How do the lines below between the ones holding "def FTL_REFRESHES_COUNT : Fld" and "0x3⟩, ⟨FTL_DEVICE_IFACE, .ro, 0x0, 0x1⟩]⟩] ++", inclusive, read? Give them again exactly, with no other lines.
START Data extract
/-- FTL_CTRL.INJECT (R305). -/
def FTL_CTRL_INJECT : Fld := ⟨.ftl, 0x1040000, 0x400000, 8, 1, 0x0⟩
/-- FTL_CTRL.CKPT_NOW (R305). -/
def FTL_CTRL_CKPT_NOW : Fld := ⟨.ftl, 0x1040000, 0x400000, 4, 1, 0x0⟩
/-- FTL_CTRL.PATROL_EN (R305). -/
def FTL_CTRL_PATROL_EN : Fld := ⟨.ftl, 0x1040000, 0x400000, 2, 1, 0x1⟩
/-- FTL_CTRL.GC_EN (R305). -/
def FTL_CTRL_GC_EN : Fld := ⟨.ftl, 0x1040000, 0x400000, 1, 1, 0x1⟩
/-- FTL_CTRL.EN (R305). -/
def FTL_CTRL_EN : Fld := ⟨.ftl, 0x1040000, 0x400000, 0, 1, 0x0⟩
/-- FTL_STATUS.TAKEN_OVER (R305). -/
def FTL_STATUS_TAKEN_OVER : Fld := ⟨.ftl, 0x1040004, 0x400000, 5, 1, 0x0⟩
/-- FTL_STATUS.GC_ACTIVE (R305). -/
def FTL_STATUS_GC_ACTIVE : Fld := ⟨.ftl, 0x1040004, 0x400000, 4, 1, 0x0⟩
/-- FTL_STATUS.GEOM_BAD (R305). -/
def FTL_STATUS_GEOM_BAD : Fld := ⟨.ftl, 0x1040004, 0x400000, 3, 1, 0x0⟩
/-- FTL_STATUS.READ_ONLY (R305). -/
def FTL_STATUS_READ_ONLY : Fld := ⟨.ftl, 0x1040004, 0x400000, 2, 1, 0x0⟩
/-- FTL_STATUS.REPLAYING (R305). -/
def FTL_STATUS_REPLAYING : Fld := ⟨.ftl, 0x1040004, 0x400000, 1, 1, 0x0⟩
/-- FTL_STATUS.READY (R305). -/
def FTL_STATUS_READY : Fld := ⟨.ftl, 0x1040004, 0x400000, 0, 1, 0x0⟩
/-- FTL_GEOM.BLOCKS_M1 (R305). -/
def FTL_GEOM_BLOCKS_M1 : Fld := ⟨.ftl, 0x1040008, 0x400000, 16, 16, 0x0⟩
/-- FTL_GEOM.LUNS_M1 (R305). -/
def FTL_GEOM_LUNS_M1 : Fld := ⟨.ftl, 0x1040008, 0x400000, 12, 4, 0x0⟩
/-- FTL_GEOM.PAGES_M1 (R305). -/
def FTL_GEOM_PAGES_M1 : Fld := ⟨.ftl, 0x1040008, 0x400000, 0, 12, 0x0⟩
/-- FTL_DEVICE.RATE (R305). -/
def FTL_DEVICE_RATE : Fld := ⟨.ftl, 0x104000C, 0x400000, 8, 8, 0x0⟩
/-- FTL_DEVICE.CELL (R305). -/
def FTL_DEVICE_CELL : Fld := ⟨.ftl, 0x104000C, 0x400000, 4, 2, 0x0⟩
/-- FTL_DEVICE.PLANES (R305). -/
def FTL_DEVICE_PLANES : Fld := ⟨.ftl, 0x104000C, 0x400000, 2, 2, 0x0⟩
/-- FTL_DEVICE.IFACE (R305). -/
def FTL_DEVICE_IFACE : Fld := ⟨.ftl, 0x104000C, 0x400000, 0, 1, 0x0⟩
/-- FTL_TIMING.TPROG (R305). -/
def FTL_TIMING_TPROG : Fld := ⟨.ftl, 0x1040010, 0x400000, 16, 16, 0x0⟩
/-- FTL_TIMING.TPROG_SLC (R305). -/
def FTL_TIMING_TPROG_SLC : Fld := ⟨.ftl, 0x1040010, 0x400000, 0, 16, 0x0⟩
/-- FTL_STRIPE.WIDTH (R305). -/
def FTL_STRIPE_WIDTH : Fld := ⟨.ftl, 0x1040014, 0x400000, 16, 5, 0x0⟩
/-- FTL_STRIPE.IN_SERVICE (R305). -/
def FTL_STRIPE_IN_SERVICE : Fld := ⟨.ftl, 0x1040014, 0x400000, 0, 16, 0x0⟩
/-- FTL_GC.SHARE_MAX (R305). -/
def FTL_GC_SHARE_MAX : Fld := ⟨.ftl, 0x1040018, 0x400000, 24, 8, 0x32⟩
/-- FTL_GC.RESERVE (R305). -/
def FTL_GC_RESERVE : Fld := ⟨.ftl, 0x1040018, 0x400000, 16, 8, 0x2⟩
/-- FTL_GC.HIGH (R305). -/
def FTL_GC_HIGH : Fld := ⟨.ftl, 0x1040018, 0x400000, 8, 8, 0x10⟩
/-- FTL_GC.LOW (R305). -/
def FTL_GC_LOW : Fld := ⟨.ftl, 0x1040018, 0x400000, 0, 8, 0x8⟩
/-- FTL_PATROL.RD_LIMIT (R305). -/
def FTL_PATROL_RD_LIMIT : Fld := ⟨.ftl, 0x104001C, 0x400000, 16, 16, 0xC8⟩
/-- FTL_PATROL.PERIOD (R305). -/
def FTL_PATROL_PERIOD : Fld := ⟨.ftl, 0x104001C, 0x400000, 0, 16, 0xA8⟩
/-- FTL_RETRY.REFRESH_BITS (R305). -/
def FTL_RETRY_REFRESH_BITS : Fld := ⟨.ftl, 0x1040020, 0x400000, 8, 8, 0x48⟩
/-- FTL_RETRY.START_MAX (R305). -/
def FTL_RETRY_START_MAX : Fld := ⟨.ftl, 0x1040020, 0x400000, 0, 4, 0xF⟩
/-- FTL_HEALTH.WEAR_CRIT (R305). -/
def FTL_HEALTH_WEAR_CRIT : Fld := ⟨.ftl, 0x1040024, 0x400000, 24, 8, 0x5F⟩
/-- FTL_HEALTH.WEAR_WARN (R305). -/
def FTL_HEALTH_WEAR_WARN : Fld := ⟨.ftl, 0x1040024, 0x400000, 16, 8, 0x50⟩
/-- FTL_HEALTH.BAD_CRIT (R305). -/
def FTL_HEALTH_BAD_CRIT : Fld := ⟨.ftl, 0x1040024, 0x400000, 8, 8, 0x28⟩
/-- FTL_HEALTH.BAD_WARN (R305). -/
def FTL_HEALTH_BAD_WARN : Fld := ⟨.ftl, 0x1040024, 0x400000, 0, 8, 0x14⟩
/-- FTL_HEALTH2.RETRY_WARN (R305). -/
def FTL_HEALTH2_RETRY_WARN : Fld := ⟨.ftl, 0x1040028, 0x400000, 0, 16, 0x40⟩
/-- FTL_JNL.CKPT_MIN (R305). -/
def FTL_JNL_CKPT_MIN : Fld := ⟨.ftl, 0x104002C, 0x400000, 24, 8, 0xA⟩
/-- FTL_JNL.CKPT_MIB (R305). -/
def FTL_JNL_CKPT_MIB : Fld := ⟨.ftl, 0x104002C, 0x400000, 8, 16, 0x100⟩
/-- FTL_JNL.WINDOW (R305). -/
def FTL_JNL_WINDOW : Fld := ⟨.ftl, 0x104002C, 0x400000, 0, 8, 0x14⟩
/-- FTL_PE_RATED.CYCLES (R305). -/
def FTL_PE_RATED_CYCLES : Fld := ⟨.ftl, 0x1040030, 0x400000, 0, 32, 0x0⟩
/-- FTL_EVENT.INJECT_SEEN (R305). -/
def FTL_EVENT_INJECT_SEEN : Fld := ⟨.ftl, 0x1040034, 0x400000, 12, 1, 0x0⟩
/-- FTL_EVENT.CRYPTO_ERASED (R305). -/
def FTL_EVENT_CRYPTO_ERASED : Fld := ⟨.ftl, 0x1040034, 0x400000, 11, 1, 0x0⟩
/-- FTL_EVENT.HOLDUP (R305). -/
def FTL_EVENT_HOLDUP : Fld := ⟨.ftl, 0x1040034, 0x400000, 10, 1, 0x0⟩
/-- FTL_EVENT.TAKEOVER (R305). -/
def FTL_EVENT_TAKEOVER : Fld := ⟨.ftl, 0x1040034, 0x400000, 9, 1, 0x0⟩
/-- FTL_EVENT.PINNED (R305). -/
def FTL_EVENT_PINNED : Fld := ⟨.ftl, 0x1040034, 0x400000, 8, 1, 0x0⟩
/-- FTL_EVENT.READ_ONLY (R305). -/
def FTL_EVENT_READ_ONLY : Fld := ⟨.ftl, 0x1040034, 0x400000, 7, 1, 0x0⟩
/-- FTL_EVENT.CH_FENCED (R305). -/
def FTL_EVENT_CH_FENCED : Fld := ⟨.ftl, 0x1040034, 0x400000, 6, 1, 0x0⟩
/-- FTL_EVENT.DATA_LOSS (R305). -/
def FTL_EVENT_DATA_LOSS : Fld := ⟨.ftl, 0x1040034, 0x400000, 5, 1, 0x0⟩
/-- FTL_EVENT.REBUILT (R305). -/
def FTL_EVENT_REBUILT : Fld := ⟨.ftl, 0x1040034, 0x400000, 4, 1, 0x0⟩
/-- FTL_EVENT.ERASE_FAIL (R305). -/
def FTL_EVENT_ERASE_FAIL : Fld := ⟨.ftl, 0x1040034, 0x400000, 3, 1, 0x0⟩
/-- FTL_EVENT.PROG_FAIL (R305). -/
def FTL_EVENT_PROG_FAIL : Fld := ⟨.ftl, 0x1040034, 0x400000, 2, 1, 0x0⟩
/-- FTL_EVENT.GEOM_BAD (R305). -/
def FTL_EVENT_GEOM_BAD : Fld := ⟨.ftl, 0x1040034, 0x400000, 1, 1, 0x0⟩
/-- FTL_EVENT.HEALTH (R305). -/
def FTL_EVENT_HEALTH : Fld := ⟨.ftl, 0x1040034, 0x400000, 0, 1, 0x0⟩
/-- FTL_OWN.ADOPTED (R305). -/
def FTL_OWN_ADOPTED : Fld := ⟨.ftl, 0x1040038, 0x400000, 16, 16, 0x0⟩
/-- FTL_OWN.OWNED (R305). -/
def FTL_OWN_OWNED : Fld := ⟨.ftl, 0x1040038, 0x400000, 0, 16, 0x0⟩
/-- FTL_OWN_CMD.RELEASE (R305). -/
def FTL_OWN_CMD_RELEASE : Fld := ⟨.ftl, 0x104003C, 0x400000, 1, 1, 0x0⟩
/-- FTL_OWN_CMD.RECLAIM (R305). -/
def FTL_OWN_CMD_RECLAIM : Fld := ⟨.ftl, 0x104003C, 0x400000, 0, 1, 0x0⟩
/-- FTL_CH_FENCE.FENCED (R305). -/
def FTL_CH_FENCE_FENCED : Fld := ⟨.ftl, 0x1040040, 0x400000, 0, 16, 0x0⟩
/-- FTL_CH_CMD.UNFENCE (R305). -/
def FTL_CH_CMD_UNFENCE : Fld := ⟨.ftl, 0x1040044, 0x400000, 16, 16, 0x0⟩
/-- FTL_CH_CMD.FENCE (R305). -/
def FTL_CH_CMD_FENCE : Fld := ⟨.ftl, 0x1040044, 0x400000, 0, 16, 0x0⟩
/-- FTL_FREE_BANDS.BANDS (R305). -/
def FTL_FREE_BANDS_BANDS : Fld := ⟨.ftl, 0x1040048, 0x400000, 0, 32, 0x0⟩
/-- FTL_BAD.MEMBERS (R305). -/
def FTL_BAD_MEMBERS : Fld := ⟨.ftl, 0x104004C, 0x400000, 0, 32, 0x0⟩
/-- FTL_WEAR.MAX (R305). -/
def FTL_WEAR_MAX : Fld := ⟨.ftl, 0x1040050, 0x400000, 16, 16, 0x0⟩
/-- FTL_WEAR.AVG (R305). -/
def FTL_WEAR_AVG : Fld := ⟨.ftl, 0x1040050, 0x400000, 0, 16, 0x0⟩
/-- FTL_PATROL_POS.DONE (R305). -/
def FTL_PATROL_POS_DONE : Fld := ⟨.ftl, 0x1040054, 0x400000, 0, 8, 0x0⟩
/-- FTL_JSEQ_LO.JSEQ_LO (R305). -/
def FTL_JSEQ_LO_JSEQ_LO : Fld := ⟨.ftl, 0x1040058, 0x400000, 0, 32, 0x0⟩
/-- FTL_JSEQ_HI.JSEQ_HI (R305). -/
def FTL_JSEQ_HI_JSEQ_HI : Fld := ⟨.ftl, 0x104005C, 0x400000, 0, 24, 0x0⟩
/-- FTL_RETRIES.COUNT (R305). -/
def FTL_RETRIES_COUNT : Fld := ⟨.ftl, 0x1040060, 0x400000, 0, 32, 0x0⟩
/-- FTL_SOFT.COUNT (R305). -/
def FTL_SOFT_COUNT : Fld := ⟨.ftl, 0x1040064, 0x400000, 0, 32, 0x0⟩
/-- FTL_REBUILDS.COUNT (R305). -/
def FTL_REBUILDS_COUNT : Fld := ⟨.ftl, 0x1040068, 0x400000, 0, 32, 0x0⟩
/-- FTL_UNCORR.COUNT (R305). -/
def FTL_UNCORR_COUNT : Fld := ⟨.ftl, 0x104006C, 0x400000, 0, 32, 0x0⟩
/-- FTL_TAG_FAIL.COUNT (R305). -/
def FTL_TAG_FAIL_COUNT : Fld := ⟨.ftl, 0x1040070, 0x400000, 0, 32, 0x0⟩
/-- FTL_PROG_FAIL.COUNT (R305). -/
def FTL_PROG_FAIL_COUNT : Fld := ⟨.ftl, 0x1040074, 0x400000, 0, 32, 0x0⟩
/-- FTL_ERASE_FAIL.COUNT (R305). -/
def FTL_ERASE_FAIL_COUNT : Fld := ⟨.ftl, 0x1040078, 0x400000, 0, 32, 0x0⟩
/-- FTL_GC_BANDS.COUNT (R305). -/
def FTL_GC_BANDS_COUNT : Fld := ⟨.ftl, 0x104007C, 0x400000, 0, 32, 0x0⟩
/-- FTL_GC_DISCARD.COUNT (R305). -/
def FTL_GC_DISCARD_COUNT : Fld := ⟨.ftl, 0x1040080, 0x400000, 0, 32, 0x0⟩
/-- FTL_REFRESHES.COUNT (R305). -/
def FTL_REFRESHES_COUNT : Fld := ⟨.ftl, 0x1040084, 0x400000, 0, 32, 0x0⟩
/-- FTL_ORPHANS.COUNT (R305). -/
def FTL_ORPHANS_COUNT : Fld := ⟨.ftl, 0x1040088, 0x400000, 0, 32, 0x0⟩
/-- FTL_PINNED.COUNT (R305). -/
def FTL_PINNED_COUNT : Fld := ⟨.ftl, 0x104008C, 0x400000, 0, 32, 0x0⟩

/-- The registers of the FTL block. -/
def regsFTL : List Reg :=
  [⟨0x1040000, 0x400000, 8, 1, [⟨FTL_CTRL_INJECT, .wo, 0x0, 0x1⟩, ⟨FTL_CTRL_CKPT_NOW, .wo, 0x0, 0x1⟩, ⟨FTL_CTRL_PATROL_EN, .rw, 0x0, 0x1⟩, ⟨FTL_CTRL_GC_EN, .rw, 0x0, 0x1⟩, ⟨FTL_CTRL_EN, .rwl, 0x0, 0x1⟩]⟩] ++
  [⟨0x1040004, 0x400000, 8, 1, [⟨FTL_STATUS_TAKEN_OVER, .ro, 0x0, 0x1⟩, ⟨FTL_STATUS_GC_ACTIVE, .ro, 0x0, 0x1⟩, ⟨FTL_STATUS_GEOM_BAD, .ro, 0x0, 0x1⟩, ⟨FTL_STATUS_READ_ONLY, .ro, 0x0, 0x1⟩, ⟨FTL_STATUS_REPLAYING, .ro, 0x0, 0x1⟩, ⟨FTL_STATUS_READY, .ro, 0x0, 0x1⟩]⟩] ++
  [⟨0x1040008, 0x400000, 8, 1, [⟨FTL_GEOM_BLOCKS_M1, .ro, 0x0, 0xFFFF⟩, ⟨FTL_GEOM_LUNS_M1, .ro, 0x0, 0xF⟩, ⟨FTL_GEOM_PAGES_M1, .ro, 0x0, 0xFFF⟩]⟩] ++
  [⟨0x104000C, 0x400000, 8, 1, [⟨FTL_DEVICE_RATE, .ro, 0x0, 0xFF⟩, ⟨FTL_DEVICE_CELL, .ro, 0x0, 0x3⟩, ⟨FTL_DEVICE_PLANES, .ro, 0x0, 0x3⟩, ⟨FTL_DEVICE_IFACE, .ro, 0x0, 0x1⟩]⟩] ++
  [⟨0x1040010, 0x400000, 8, 1, [⟨FTL_TIMING_TPROG, .ro, 0x0, 0xFFFF⟩, ⟨FTL_TIMING_TPROG_SLC, .ro, 0x0, 0xFFFF⟩]⟩] ++
  [⟨0x1040014, 0x400000, 8, 1, [⟨FTL_STRIPE_WIDTH, .ro, 0x0, 0x1F⟩, ⟨FTL_STRIPE_IN_SERVICE, .ro, 0x0, 0xFFFF⟩]⟩] ++
  [⟨0x1040018, 0x400000, 8, 1, [⟨FTL_GC_SHARE_MAX, .rw, 0x0, 0xFF⟩, ⟨FTL_GC_RESERVE, .rw, 0x0, 0xFF⟩, ⟨FTL_GC_HIGH, .rw, 0x0, 0xFF⟩, ⟨FTL_GC_LOW, .rw, 0x0, 0xFF⟩]⟩] ++
  [⟨0x104001C, 0x400000, 8, 1, [⟨FTL_PATROL_RD_LIMIT, .rw, 0x0, 0xFFFF⟩, ⟨FTL_PATROL_PERIOD, .rw, 0x1, 0x2238⟩]⟩] ++
  [⟨0x1040020, 0x400000, 8, 1, [⟨FTL_RETRY_REFRESH_BITS, .rw, 0x0, 0xFF⟩, ⟨FTL_RETRY_START_MAX, .rw, 0x0, 0xF⟩]⟩] ++
  [⟨0x1040024, 0x400000, 8, 1, [⟨FTL_HEALTH_WEAR_CRIT, .rw, 0x0, 0xFF⟩, ⟨FTL_HEALTH_WEAR_WARN, .rw, 0x0, 0xFF⟩, ⟨FTL_HEALTH_BAD_CRIT, .rw, 0x0, 0xFF⟩, ⟨FTL_HEALTH_BAD_WARN, .rw, 0x0, 0xFF⟩]⟩] ++
  [⟨0x1040028, 0x400000, 8, 1, [⟨FTL_HEALTH2_RETRY_WARN, .rw, 0x0, 0xFFFF⟩]⟩] ++
  [⟨0x104002C, 0x400000, 8, 1, [⟨FTL_JNL_CKPT_MIN, .rw, 0x0, 0xFF⟩, ⟨FTL_JNL_CKPT_MIB, .rw, 0x0, 0xFFFF⟩, ⟨FTL_JNL_WINDOW, .rw, 0x0, 0xFF⟩]⟩] ++
  [⟨0x1040030, 0x400000, 8, 1, [⟨FTL_PE_RATED_CYCLES, .rw, 0x0, 0xFFFFFFFF⟩]⟩] ++
  [⟨0x1040034, 0x400000, 8, 1, [⟨FTL_EVENT_INJECT_SEEN, .w1c, 0x0, 0x1⟩, ⟨FTL_EVENT_CRYPTO_ERASED, .w1c, 0x0, 0x1⟩, ⟨FTL_EVENT_HOLDUP, .w1c, 0x0, 0x1⟩, ⟨FTL_EVENT_TAKEOVER, .w1c, 0x0, 0x1⟩, ⟨FTL_EVENT_PINNED, .w1c, 0x0, 0x1⟩, ⟨FTL_EVENT_READ_ONLY, .w1c, 0x0, 0x1⟩, ⟨FTL_EVENT_CH_FENCED, .w1c, 0x0, 0x1⟩, ⟨FTL_EVENT_DATA_LOSS, .w1c, 0x0, 0x1⟩, ⟨FTL_EVENT_REBUILT, .w1c, 0x0, 0x1⟩, ⟨FTL_EVENT_ERASE_FAIL, .w1c, 0x0, 0x1⟩, ⟨FTL_EVENT_PROG_FAIL, .w1c, 0x0, 0x1⟩, ⟨FTL_EVENT_GEOM_BAD, .w1c, 0x0, 0x1⟩, ⟨FTL_EVENT_HEALTH, .w1c, 0x0, 0x1⟩]⟩] ++
  [⟨0x1040038, 0x400000, 8, 1, [⟨FTL_OWN_ADOPTED, .ro, 0x0, 0xFFFF⟩, ⟨FTL_OWN_OWNED, .ro, 0x0, 0xFFFF⟩]⟩] ++
  [⟨0x104003C, 0x400000, 8, 1, [⟨FTL_OWN_CMD_RELEASE, .wo, 0x0, 0x1⟩, ⟨FTL_OWN_CMD_RECLAIM, .wo, 0x0, 0x1⟩]⟩] ++
  [⟨0x1040040, 0x400000, 8, 1, [⟨FTL_CH_FENCE_FENCED, .ro, 0x0, 0xFFFF⟩]⟩] ++
  [⟨0x1040044, 0x400000, 8, 1, [⟨FTL_CH_CMD_UNFENCE, .wo, 0x0, 0xFFFF⟩, ⟨FTL_CH_CMD_FENCE, .wo, 0x0, 0xFFFF⟩]⟩] ++
  [⟨0x1040048, 0x400000, 8, 1, [⟨FTL_FREE_BANDS_BANDS, .ro, 0x0, 0xFFFFFFFF⟩]⟩] ++
  [⟨0x104004C, 0x400000, 8, 1, [⟨FTL_BAD_MEMBERS, .ro, 0x0, 0xFFFFFFFF⟩]⟩] ++
  [⟨0x1040050, 0x400000, 8, 1, [⟨FTL_WEAR_MAX, .ro, 0x0, 0xFFFF⟩, ⟨FTL_WEAR_AVG, .ro, 0x0, 0xFFFF⟩]⟩] ++
  [⟨0x1040054, 0x400000, 8, 1, [⟨FTL_PATROL_POS_DONE, .ro, 0x0, 0xFF⟩]⟩] ++
  [⟨0x1040058, 0x400000, 8, 1, [⟨FTL_JSEQ_LO_JSEQ_LO, .ro, 0x0, 0xFFFFFFFF⟩]⟩] ++
  [⟨0x104005C, 0x400000, 8, 1, [⟨FTL_JSEQ_HI_JSEQ_HI, .ro, 0x0, 0xFFFFFF⟩]⟩] ++
  [⟨0x1040060, 0x400000, 8, 1, [⟨FTL_RETRIES_COUNT, .ro, 0x0, 0xFFFFFFFF⟩]⟩] ++
  [⟨0x1040064, 0x400000, 8, 1, [⟨FTL_SOFT_COUNT, .ro, 0x0, 0xFFFFFFFF⟩]⟩] ++
  [⟨0x1040068, 0x400000, 8, 1, [⟨FTL_REBUILDS_COUNT, .ro, 0x0, 0xFFFFFFFF⟩]⟩] ++
  [⟨0x104006C, 0x400000, 8, 1, [⟨FTL_UNCORR_COUNT, .ro, 0x0, 0xFFFFFFFF⟩]⟩] ++
  [⟨0x1040070, 0x400000, 8, 1, [⟨FTL_TAG_FAIL_COUNT, .ro, 0x0, 0xFFFFFFFF⟩]⟩] ++
  [⟨0x1040074, 0x400000, 8, 1, [⟨FTL_PROG_FAIL_COUNT, .ro, 0x0, 0xFFFFFFFF⟩]⟩] ++
  [⟨0x1040078, 0x400000, 8, 1, [⟨FTL_ERASE_FAIL_COUNT, .ro, 0x0, 0xFFFFFFFF⟩]⟩] ++
  [⟨0x104007C, 0x400000, 8, 1, [⟨FTL_GC_BANDS_COUNT, .ro, 0x0, 0xFFFFFFFF⟩]⟩] ++
  [⟨0x1040080, 0x400000, 8, 1, [⟨FTL_GC_DISCARD_COUNT, .ro, 0x0, 0xFFFFFFFF⟩]⟩] ++
  [⟨0x1040084, 0x400000, 8, 1, [⟨FTL_REFRESHES_COUNT, .ro, 0x0, 0xFFFFFFFF⟩]⟩] ++
  [⟨0x1040088, 0x400000, 8, 1, [⟨FTL_ORPHANS_COUNT, .ro, 0x0, 0xFFFFFFFF⟩]⟩] ++
  [⟨0x104008C, 0x400000, 8, 1, [⟨FTL_PINNED_COUNT, .ro, 0x0, 0xFFFFFFFF⟩]⟩]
END Data extract
Expected answer.
def FTL_REFRESHES_COUNT : Fld := ⟨.ftl, 0x1040084, 0x400000, 0, 32, 0x0⟩
/-- FTL_ORPHANS.COUNT (R305). -/
def FTL_ORPHANS_COUNT : Fld := ⟨.ftl, 0x1040088, 0x400000, 0, 32, 0x0⟩
/-- FTL_PINNED.COUNT (R305). -/
def FTL_PINNED_COUNT : Fld := ⟨.ftl, 0x104008C, 0x400000, 0, 32, 0x0⟩

/-- The registers of the FTL block. -/
def regsFTL : List Reg :=
  [⟨0x1040000, 0x400000, 8, 1, [⟨FTL_CTRL_INJECT, .wo, 0x0, 0x1⟩, ⟨FTL_CTRL_CKPT_NOW, .wo, 0x0, 0x1⟩, ⟨FTL_CTRL_PATROL_EN, .rw, 0x0, 0x1⟩, ⟨FTL_CTRL_GC_EN, .rw, 0x0, 0x1⟩, ⟨FTL_CTRL_EN, .rwl, 0x0, 0x1⟩]⟩] ++
  [⟨0x1040004, 0x400000, 8, 1, [⟨FTL_STATUS_TAKEN_OVER, .ro, 0x0, 0x1⟩, ⟨FTL_STATUS_GC_ACTIVE, .ro, 0x0, 0x1⟩, ⟨FTL_STATUS_GEOM_BAD, .ro, 0x0, 0x1⟩, ⟨FTL_STATUS_READ_ONLY, .ro, 0x0, 0x1⟩, ⟨FTL_STATUS_REPLAYING, .ro, 0x0, 0x1⟩, ⟨FTL_STATUS_READY, .ro, 0x0, 0x1⟩]⟩] ++
  [⟨0x1040008, 0x400000, 8, 1, [⟨FTL_GEOM_BLOCKS_M1, .ro, 0x0, 0xFFFF⟩, ⟨FTL_GEOM_LUNS_M1, .ro, 0x0, 0xF⟩, ⟨FTL_GEOM_PAGES_M1, .ro, 0x0, 0xFFF⟩]⟩] ++
  [⟨0x104000C, 0x400000, 8, 1, [⟨FTL_DEVICE_RATE, .ro, 0x0, 0xFF⟩, ⟨FTL_DEVICE_CELL, .ro, 0x0, 0x3⟩, ⟨FTL_DEVICE_PLANES, .ro, 0x0, 0x3⟩, ⟨FTL_DEVICE_IFACE, .ro, 0x0, 0x1⟩]⟩] ++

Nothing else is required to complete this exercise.